Akan tetapi, tidak semua sektor bisa bekerja dari rumah, misalnya sektor transportasi (4,5 persen, penyedia air (3,9 persen), akomodasi dan restoran (3,9 persen), konstruksi (3 persen), dan pertanian (0,5 persen).
Pembatasan aktivitas menyebabkan dampak langsung yang dirasakan hampir semua provinsi di Indonesia pada triwulan I-2020. Besarannya, antara minus 1,6 dan minus 11,3 persen. Misalnya, Bali, daerah pariwisata, mencapai minus 11,3 persen. Artinya, apabila tidak ada pembatasan aktivitas, Bali seharusnya bisa mencapai 11,3 persen lebih tinggi dari pertumbuhan aktual. Selain Bali, Yogyakarta pun mengalami dampak paling parah.
Dampak sektoral
Soal dampak jangka panjang, Hafiz menunjukkan kondisi dampaknya lebih pada sektoral. Besarannya antara minus 19,2 persen dan minus 3,3 persen. Sektor-sektor penopang perekonomian Indonesia, seperti pertanian dan industri pengolahan, terdampak langsung.

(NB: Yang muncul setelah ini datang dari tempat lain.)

-- ==== Sys2Proof/Laws/Exchange.lean ====
section
/-! SUPPORT. What the solve-point exchange of the roster and the hand-over to the temperature unit can do (R105, R152). -/

namespace Sys2Proof.Machine

open Sys2Proof

/-- A state that differs from `s` in its roster, in the solver's last sets and in events posted, and in nothing else:
all that the ageing of entries can bring about. -/
def Aging (s t : State) : Prop :=
  ∃ (r : Roster) (c a : List NodeId) (ps : List Posting),
    t = { s with roster := r
                 solver := { s.solver with lastC := c, lastA := a }
                 port.outbox := s.port.outbox ++ ps }

theorem Aging.refl (s : State) : Aging s s := ⟨s.roster, s.solver.lastC, s.solver.lastA, [], by simp⟩

theorem Aging.trans {s t u : State} (h : Aging s t) (h' : Aging t u) : Aging s u := by
  obtain ⟨_, _, _, ps, rfl⟩ := h
  obtain ⟨r, c, a, qs, rfl⟩ := h'
  exact ⟨r, c, a, ps ++ qs, by simp⟩

/-- An event of the roster posted is part of the ageing. -/
theorem postAged_aging (s : State) (k : NodeId) (x : Option (EventKind × Option Int)) : Aging s (s.postAged k x) := by
  rcases x with _ | ⟨kind, v⟩
  · exact Aging.refl s
  · exact ⟨s.roster, s.solver.lastC, s.solver.lastA, [⟨.roster, s.ts.epoch, kind, some k, v.map signed32, none⟩], rfl⟩

theorem postMismatch_aging (s : State) (k : NodeId) (v : Option (BitVec 32)) : Aging s (s.postMismatch k v) := by
  rcases v with _ | v
  · exact Aging.refl s
  · exact ⟨s.roster, s.solver.lastC, s.solver.lastA, [⟨.roster, s.ts.epoch, .rosterMismatch, some k, some v, none⟩], rfl⟩

/-- A removal of an entry is part of the ageing. -/
theorem dropEntry_aging (s : State) (k : NodeId) : Aging s (s.dropEntry k) :=
  ⟨(s.dropEntry k).roster, (s.dropEntry k).solver.lastC, (s.dropEntry k).solver.lastA, [], by
    simp [State.dropEntry, Solver.forget]⟩

/-- So is a change of the roster alone. -/
theorem roster_aging (s : State) (r : Roster) : Aging s { s with roster := r } :=
  ⟨r, s.solver.lastC, s.solver.lastA, [], by simp⟩

/-- All that the ageing of one entry can do. -/
theorem ageEntry_aging (s : State) (e : Entry) : Aging s (s.ageEntry e) := by
  unfold State.ageEntry
  split
  · exact (dropEntry_aging s e.id).trans (postAged_aging _ _ _)
  · exact ((roster_aging s _).trans (postAged_aging _ _ _)).trans (postMismatch_aging _ _ _)

theorem foldl_ageEntry_aging (es : List Entry) (s : State) : Aging s (es.foldl (fun s e => s.ageEntry e) s) := by
  induction es generalizing s with
  | nil => exact Aging.refl s
  | cons e es ih => exact (ageEntry_aging s e).trans (ih _)

/-- All that steps 4 to 6 of the exchange can do. -/
theorem rosterAge_aging (s : State) (verdicts : NodeId → Verdict) : Aging s (s.rosterAge verdicts) :=
  (roster_aging s _).trans (foldl_ageEntry_aging _ _)

/-- All that step 7 can do: rows move, and an adoption is requested. -/
theorem rosterNumbers_shape (s : State) : ∃ (diffs : List DiffRow) (out : Bool) (adopt : Option Epoch),
    s.rosterNumbers = { s with
      roster := { s.roster with diffs := diffs, adoptionOutstanding := out }
      ts.pendAdopt := adopt } := by
  unfold State.rosterNumbers
  split
  · dsimp only
    split
    · exact ⟨_, s.roster.adoptionOutstanding, s.ts.pendAdopt, rfl⟩
    · split
      · exact ⟨_, true, _, rfl⟩
      · exact ⟨_, s.roster.adoptionOutstanding, s.ts.pendAdopt, rfl⟩
  · exact ⟨s.roster.diffs, s.roster.adoptionOutstanding, s.ts.pendAdopt, rfl⟩

/-- All that steps 4 to 8 of the exchange can do. -/
theorem rosterComplete_shape (s : State) (verdicts : NodeId → Verdict) :
    ∃ (r : Roster) (c a : List NodeId) (ps : List Posting) (adopt : Option Epoch),
      s.rosterComplete verdicts = { s with
        roster := r
        solver := { s.solver with lastC := c, lastA := a }
        port.outbox := s.port.outbox ++ ps
        ts.pendAdopt := adopt } := by
  obtain ⟨r, c, a, ps, h⟩ := rosterAge_aging s verdicts
  obtain ⟨diffs, out, adopt, h'⟩ := rosterNumbers_shape (s.rosterAge verdicts)
  rw [h] at h'
  refine ⟨({ r with diffs := diffs, adoptionOutstanding := out } : Roster).clearEpoch, c, a, ps, adopt, ?_⟩
  unfold State.rosterComplete
  rw [h, h']

/-- All that the solver's hand-over to the temperature unit can do. -/
theorem tempHandOver_shape (s : State) (f c limit : Int) : ∃ table : Vector TempBin 80,
    s.tempHandOver f c limit = { s with temp := { s.temp with lastF := f, table := table } } := by
  unfold State.tempHandOver
  dsimp only
  split
  · exact ⟨s.temp.table, rfl⟩
  · split
    · exact ⟨_, rfl⟩
    · exact ⟨s.temp.table, rfl⟩

end Sys2Proof.Machine
end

Namun, sektor terparah dirasakan sektor transportasi, akomodasi dan restoran, serta jasa perusahaan. Hingga triwulan I-2021, sektor-sektor tersebut masih tertekan, tetapi dampaknya tidak terus terbawa karena masing-masing menunjukkan pemulihan.
Menurut Hafiz, semua sektor itu berdampak serius pada sektor ketenagakerjaan, mulai dari jam kerja hingga upah bulanan. Akarnya adalah penurunan mobilitas yang berimplikasi pada ketenagakerjaan. Penurunan jam kerja terjadi terutama pada sektor jasa perusahaan, akomodasi dan restoran, serta transportasi.
Penurunan jam kerja berdampak pula pada penurunan upah pekerja. Hal ini terjadi terutama pada sektor transportasi serta sektor akomodasi dan restoran. Buruh dan pekerja bebas pun ikut mengalami penurunan upah.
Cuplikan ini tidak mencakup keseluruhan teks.